Benefits and Uses of a Custodial Roth IRA: More Than Just Retirement Savings
A Custodial Roth IRA has several amazing uses:
Tax-free growth: As we mentioned earlier, this account grows tax-free over the years, creating a solid foundation for their financial future.
Flexibility: Contributions (but not earnings) can be taken out at any time. They can even be used toward education or their first home purchase.
First home: Your child can use up to $10,000 of Roth IRA earnings (without penalty) to buy their first home, giving them an early boost toward real estate investing.
Education costs: Withdrawals can be used toward qualified education expenses without the usual Roth IRA penalty (though earnings would be taxed).
Each of these benefits makes the Custodial Roth IRA one of the most flexible investment accounts for young people. And by teaching them to think about this money as a long-term investment, you’re helping to instill a powerful financial habit.
Financial Literacy: The Key to Long-Term Financial Health
While a great first step, simply opening an account isn’t enough—it’s equally important to teach kids how investing works. Financial literacy skills are vital, as they empower your child to make smart financial decisions and build wealth over time.

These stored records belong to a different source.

theorem exec_lodi_of_allowed {r : IntReg} (hw : InWindow s.cfg addr 2) (hr : s.cfg.intReg? id = some r)
    (hg : IsGeneral r) :
    exec (.lodi addr id) s = .next { s with ints := s.ints.set r (wordAt s.cfg.endian s.mem addr.toNat) } := by
  have ha := isGeneral_iff.mp hg
  rw [exec, execLodi, checkWindow_of_inWindow hw, exec_ok_bind, checkGeneral_of_allowed hr ha, exec_ok_bind,
    setIntGeneral_of_allowed hr ha, loadWord_of_inWindow hw]
  rfl

theorem exec_lodi_of_refused {r : IntReg} (hw : InWindow s.cfg addr 2) (hr : s.cfg.intReg? id = some r)
    (hg : ¬ IsGeneral r) : exec (.lodi addr id) s = .next { s with status := .error .registerNotAllowed } := by
  rw [exec, execLodi, checkWindow_of_inWindow hw, exec_ok_bind, checkGeneral_of_refused hr (not_isGeneral_iff.mp hg),
    exec_raise_bind]
  rfl

theorem exec_lodi_of_none (hw : InWindow s.cfg addr 2) (hr : s.cfg.intReg? id = none) :
    exec (.lodi addr id) s = .next { s with status := .error .registerUnrecognized } := by
  rw [exec, execLodi, checkWindow_of_inWindow hw, exec_ok_bind, checkGeneral_of_none hr, exec_raise_bind]
  rfl

theorem exec_lodf_of_some {r : FltReg} (hw : InWindow s.cfg addr 4) (hr : s.cfg.fltReg? id = some r) :
    exec (.lodf addr id) s = .next { s with flts := s.flts.set r (patternAt s.cfg.endian s.mem addr.toNat) } := by
  rw [exec, execLodf, checkWindow_of_inWindow hw, exec_ok_bind, checkFlt_of_some hr, exec_ok_bind, setFlt_of_some hr,
    loadPattern_of_inWindow hw]
  rfl

theorem exec_lodf_of_none (hw : InWindow s.cfg addr 4) (hr : s.cfg.fltReg? id = none) :
    exec (.lodf addr id) s = .next { s with status := .error .registerUnrecognized } := by
  rw [exec, execLodf, checkWindow_of_inWindow hw, exec_ok_bind, checkFlt_of_none hr, exec_raise_bind]
  rfl

end LoadCases

section StoreCases

variable {s : State} {addr : Word} {id : Byte}

/-- STOI reads any integer register: no test of the register's kind stands before the store (45_load_store.md R202). -/
theorem exec_stoi_of_some {r : IntReg} (hw : InWindow s.cfg addr 2) (hr : s.cfg.intReg? id = some r) :
    exec (.stoi addr id) s = .next (s.storeWord addr (s.ints.get r)) := by
  rw [exec, execStoi, checkWindow_of_inWindow hw, exec_ok_bind, getInt_of_some hr]
  rfl

theorem exec_stoi_of_none (hw : InWindow s.cfg addr 2) (hr : s.cfg.intReg? id = none) :
    exec (.stoi addr id) s = .next { s with status := .error .registerUnrecognized } := by
  rw [exec, execStoi, checkWindow_of_inWindow hw, exec_ok_bind, getInt_of_none hr]
  rfl

theorem exec_stof_of_some {r : FltReg} (hw : InWindow s.cfg addr 4) (hr : s.cfg.fltReg? id = some r) :
    exec (.stof addr id) s = .next (s.storePattern addr (s.flts.get r)) := by
  rw [exec, execStof, checkWindow_of_inWindow hw, exec_ok_bind, getFlt_of_some hr]
  rfl

theorem exec_stof_of_none (hw : InWindow s.cfg addr 4) (hr : s.cfg.fltReg? id = none) :
    exec (.stof addr id) s = .next { s with status := .error .registerUnrecognized } := by
  rw [exec, execStof, checkWindow_of_inWindow hw, exec_ok_bind, getFlt_of_none hr]
  rfl

end StoreCases

/-- Settles O50: the window is tested before the register, and inside it the two bytes read exist. -/
theorem lodiLoadsInsideTheWindow : Obligations.LodiLoadsInsideTheWindow := fun _ _ id =>
  ⟨fun _ _ _ _ ha => decode_eq_ok_iff.mpr ⟨.lodi, rfl, congrArg (Instr.lodi · id) ha.symm⟩,
    fun _ => exec_lodi_of_allowed, finish_checkWindow_bind_of_not_inWindow, fun _ => exec_lodi_of_refused, exec_lodi_of_none⟩

/-- Settles O51: inside the window the two bytes stored do not go around memory. -/
theorem stoiStoresInsideTheWindow : Obligations.StoiStoresInsideTheWindow := by
  refine fun s addr id => ⟨fun lo hi x4 x5 ha => decode_eq_ok_iff.mpr ⟨.stoi, rfl, congrArg (Instr.stoi · id) ha.symm⟩,
    fun hm hw r hr => ?_, finish_checkWindow_bind_of_not_inWindow, exec_stoi_of_none⟩
  exact ⟨_, exec_stoi_of_some hw hr, rfl, Memory.wf_writeWord hm _ _ _, storedWord_storeWord hm hw _⟩

/-- Settles O52: as for LODI with four bytes, and no float register is refused. -/
theorem lodfLoadsInsideTheWindow : Obligations.LodfLoadsInsideTheWindow := fun _ _ id =>
  ⟨fun _ _ _ _ ha => decode_eq_ok_iff.mpr ⟨.lodf, rfl, congrArg (Instr.lodf · id) ha.symm⟩,
    fun _ => exec_lodf_of_some, finish_checkWindow_bind_of_not_inWindow, exec_lodf_of_none⟩

/-- Settles O53: as for STOI with the four bytes of a float register. -/
theorem stofStoresInsideTheWindow : Obligations.StofStoresInsideTheWindow := by
  refine fun s addr id => ⟨fun lo hi x4 x5 ha => decode_eq_ok_iff.mpr ⟨.stof, rfl, congrArg (Instr.stof · id) ha.symm⟩,
    fun hm hw r hr => ?_, finish_checkWindow_bind_of_not_inWindow, exec_stof_of_none⟩
  exact ⟨_, exec_stof_of_some hw hr, rfl, Memory.wf_writePattern hm _ _ _, storedPattern_storePattern hm hw _⟩
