-- ==== Sys2Proof/Machine/Flags.lean ====
section
/-! DEFINITION. The sticky status flags and the registers that show them (60_exceptions.md R300 to R302, 10_state.md R52, R53).
The block has no arithmetic flags (R58). -/

namespace Sys2Proof.Machine

open Sys2Proof

/-- The status flags, in the order of their bits (R300). -/
inductive Flag where
  | errNoTxn
  | errReentrant
  | errUnmatchedEnd
  | errRotation
  | errPowerState
  | waitTimeout
  | updateDropped
  | errIllegalOp
  | errNotInit
  | hazCmdWhileBusy
  | errTxnAbandoned
  | errRestore
deriving DecidableEq, Repr

/-- The bit of a flag in `status` (R52, R300). -/
def flagBit : Flag → Nat
  | .errNoTxn => 0
  | .errReentrant => 1
  | .errUnmatchedEnd => 2
  | .errRotation => 3
  | .errPowerState => 4
  | .waitTimeout => 5
  | .updateDropped => 6
  | .errIllegalOp => 7
  | .errNotInit => 8
  | .hazCmdWhileBusy => 9
  | .errTxnAbandoned => 10
  | .errRestore => 11

/-- The word with only a flag's bit set. -/
def flagMask (f : Flag) : BitVec 12 := BitVec.twoPow 12 (flagBit f)

/-- `raise F` (R302): set the sticky flag and go on. -/
def State.raise (f : Flag) (s : State) : State := { s with status := s.status ||| flagMask f }

/-- `raise F` where a condition holds. -/
def State.raiseIf (c : Bool) (f : Flag) (s : State) : State := if c then s.raise f else s

/-- Clear the sticky flags under a mask (44_system.md R281). -/
def State.clearFlags (m : BitVec 12) (s : State) : State := { s with status := s.status &&& ~~~m }

/-- The `STATUS` register (10_state.md R52). -/
def statusRegister (s : State) : Word :=
  0#14 ++ BitVec.ofBool s.busyLast ++ BitVec.ofBool s.txnOpen ++ 0#4 ++ s.status

/-- The `STATE` register, the PanelState snapshot (10_state.md R53). -/
def stateRegister (s : State) : Word :=
  0#16 ++ s.count ++ 0#5 ++ BitVec.ofBool s.powerOn ++ BitVec.ofBool s.fullMode ++ BitVec.ofBool s.initialized

end Sys2Proof.Machine
end

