-- ==== Sys2Proof/Machine/System.lean ====
section
/-! DEFINITION. The register view and the status clear (44_system.md R280, R281). -/

namespace Sys2Proof.Machine

open Sys2Proof

/-- The register view (10_state.md R51, R280): the value of a defined register number, none for a reserved one. -/
def registerView (s : State) (n : Byte) : Option Word :=
  match n.toNat with
  | 0 => some (statusRegister s)
  | 1 => some (stateRegister s)
  | 2 => some (configRegister s.cfg)
  | 3 => some (geometryRegister s.cfg)
  | 4 => some (0#30 ++ s.rotation)
  | 5 => some s.spiHz
  | 6 => some (BitVec.ofNat 32 (bufBytes s.cfg))
  | _ => none

/-- `READ_REG n` (R280): a reserved number is refused; the read has no side effect. -/
def execReadReg (n : Byte) (s : State) : Host.Outcome State Fault Refusal :=
  .next (match registerView s n with
    | some w => s.beginOp.answer w
    | none => s.refuse .errIllegalOp)

/-- `CLEAR_STATUS m` (R281). -/
def execClearStatus (m : BitVec 12) (s : State) : Host.Outcome State Fault Refusal :=
  .next ((s.beginOp.clearFlags m).answer 0#32)

end Sys2Proof.Machine
end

Investing may feel intimidating for kids at first, but learning early pays off in more ways than one. And you don’t have to do it alone! That’s where KidVestors comes in.
At KidVestors, we make financial literacy fun and engaging for kids. We believe that learning how to manage money shouldn’t feel like a chore, so we use avatars and games, animated videos, and interactive activities that capture kids’ interest and make learning about money enjoyable. Your child will learn the basics of saving, investing, entrepreneurship and smart spending—key skills that can serve them well throughout life.
Our platform also includes virtual stock trading across global exchanges, so kids can practice investing in a safe, risk-free environment. They can explore how stocks grow over time, experiment with different strategies, and get a feel for how the market works, all while earning KV Bucks™ rewards along the way to convert into REAL CASH. And for you, it’s peace of mind that your child is building financial knowledge they’ll carry with them into adulthood.
Building Financial Knowledge, One Investment at a Time
Opening a Custodial Roth IRA is more than just setting up a retirement account—it’s a valuable opportunity to introduce your child to the power of investing and compounding interest. By helping them start young, you’re giving them a solid financial foundation, and with KidVestors by your side, they’ll have the tools to grow into savvy, confident investors. Let’s make the future bright—one investment at a time!